Many companies are already doing it. Audio streaming service Spotify uses predictive analytics to suggest music based on customer listening habits. Google incorporates predictive persona modeling in its search engine, and YouTube to tailor search results. 

  • The Omnichannel Experience: As consumer interactions span across ever more touchpoints, personas will play a greater role in unifying and personalizing the experiences. Increasingly, businesses will create personas beyond individual channels and platforms to guarantee a cohesive brand experience for customers at all stages of the buyer journey.

(This makes the below bespoke-mall-ads scene in “Minority Report” seem less farfetched.)

Marketer’s Takeaway: Experiment with AI and IoT to create responsive personas, and try predictive modeling to make proactive persona adjustments. The personas you create will be pivotal in unifying users’ omnichannel experiences so they have a cohesive brand journey.

Ethical Considerations

Adhering to these best practices will ensure your strategies are ethical, inclusive, and responsible.

  • Data Collection and Privacy Concerns: Focusing on privacy will help you comply with regulations such as the European Union’s General Data Protection Regulation. It will also make certain that you uphold ethical data-collection practices.
    How other companies are already doing it: To comply with the GDPR and other privacy regulations, many are implementing transparent data-collection practices, obtaining explicit user consent to use data, and offering easily accessible options for customers to manage and control their data.
  • Steering Around Stereotypes: Be aware of biases and stereotypes. Ensure inclusivity by crafting personas that reflect the diverse characteristics of your target audience. Staying away from preconceived notions will help your marketing strategies resonate authentically and respectfully with all customers.
    How other companies are already doing it: To make sure they stay away from inadvertent stereotyping, businesses are actively seeking input from diverse ranges of customers and continually reassessing and refining their customer personas based on that feedback.
  • Keeping Ethical Standards High: To maintain high ethical standards, businesses should prioritize customer privacy, respect audience preferences, and use personas for worthwhile engagement. Upholding ethical standards will keep your brand’s reputation intact and help you build lasting customer relationships.
    How other companies are already doing it: Maintaining transparent-as-feasible data practices is helping businesses keep their ethical standards high. This includes clearly communicating to customers their data-collection methods, purposes and usage policies and offering straight-forward opt-in and opt-out mechanisms.

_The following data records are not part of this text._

-- ==== Sys2Proof/Machine/Special.lean ====
section
/-! DEFINITION. Special operations: 46_special R225 to R234. -/

namespace Sys2Proof.Machine

/-- R225: the four bytes of a word reversed. -/
def reverseBytes (v : Word) : Word :=
  v.extractLsb' 0 8 ++ v.extractLsb' 8 8 ++ v.extractLsb' 16 8 ++ v.extractLsb' 24 8

/-- R226: the two bytes of each halfword exchanged. -/
def reverseHalves (v : Word) : Word :=
  v.extractLsb' 16 8 ++ v.extractLsb' 24 8 ++ v.extractLsb' 0 8 ++ v.extractLsb' 8 8

/-- R227: the bytes of the low halfword exchanged, then sign-extended. -/
def reverseSigned (v : Word) : Word := BitVec.signExtend 32 (v.extractLsb' 0 8 ++ v.extractLsb' 8 8)

/-- R225 `Rd = REV(Rm)`. -/
def execRev (rd rm : BitVec 3) (s : State) : Host.Outcome State Fault Refusal :=
  .next ((s.setLo rd (reverseBytes (s.lo rm))).advance 2)

/-- R226 `Rd = REV16(Rm)`. -/
def execRev16 (rd rm : BitVec 3) (s : State) : Host.Outcome State Fault Refusal :=
  .next ((s.setLo rd (reverseHalves (s.lo rm))).advance 2)

/-- R227 `Rd = REVSH(Rm)`. -/
def execRevsh (rd rm : BitVec 3) (s : State) : Host.Outcome State Fault Refusal :=
  .next ((s.setLo rd (reverseSigned (s.lo rm))).advance 2)

/-- R228 `Rd = ASR(Rm, u5)`. -/
def execAsrImm (rd rm : BitVec 3) (u5 : BitVec 5) (s : State) : Host.Outcome State Fault Refusal :=
  immRightShift asrC rd rm u5 s

/-- R229 `ASR Rd, Rm`: the amount is the low byte of `Rm`. -/
def execAsrReg (rd rm : BitVec 3) (s : State) : Host.Outcome State Fault Refusal :=
  let r := shiftBy asrC (s.lo rd) ((s.lo rm).extractLsb' 0 8).toNat s.flags
  .next (s.result rd r.1 r.2)

/-- R230 `BIC Rd, Rm`. -/
def execBic (rd rm : BitVec 3) (s : State) : Host.Outcome State Fault Refusal :=
  let r := s.lo rd &&& ~~~s.lo rm
  .next (s.result rd r (s.flags.setNZ r))

/-- R231 `ROR Rd, Rm`: the amount is the low byte of `Rm`. -/
def execRor (rd rm : BitVec 3) (s : State) : Host.Outcome State Fault Refusal :=
  let r := shiftBy rorC (s.lo rd) ((s.lo rm).extractLsb' 0 8).toNat s.flags
  .next (s.result rd r.1 r.2)

/-- R233 `ADC Rd, Rm`. -/
def execAdc (rd rm : BitVec 3) (s : State) : Host.Outcome State Fault Refusal :=
  let r := addWithCarry (s.lo rd) (s.lo rm) s.flags.c
  .next (s.result rd r.value (Flags.ofSum r))

/-- R234 `SBC Rd, Rm`. -/
def execSbc (rd rm : BitVec 3) (s : State) : Host.Outcome State Fault Refusal :=
  let r := addWithCarry (s.lo rd) (~~~s.lo rm) s.flags.c
  .next (s.result rd r.value (Flags.ofSum r))

end Sys2Proof.Machine
end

Marketer’s Takeaway: Uphold ethical standards in customer-avatar creation by prioritizing privacy, avoiding stereotypes, and ensuring inclusivity. This will help you resonate authentically with diverse audiences and build lasting customer relationships.

Marketer’s Takeaway

Without customer personas, marketing can feel like shouting into a dark room. With customer personas, you have a clear picture of your target customer. That’s well worth the effort.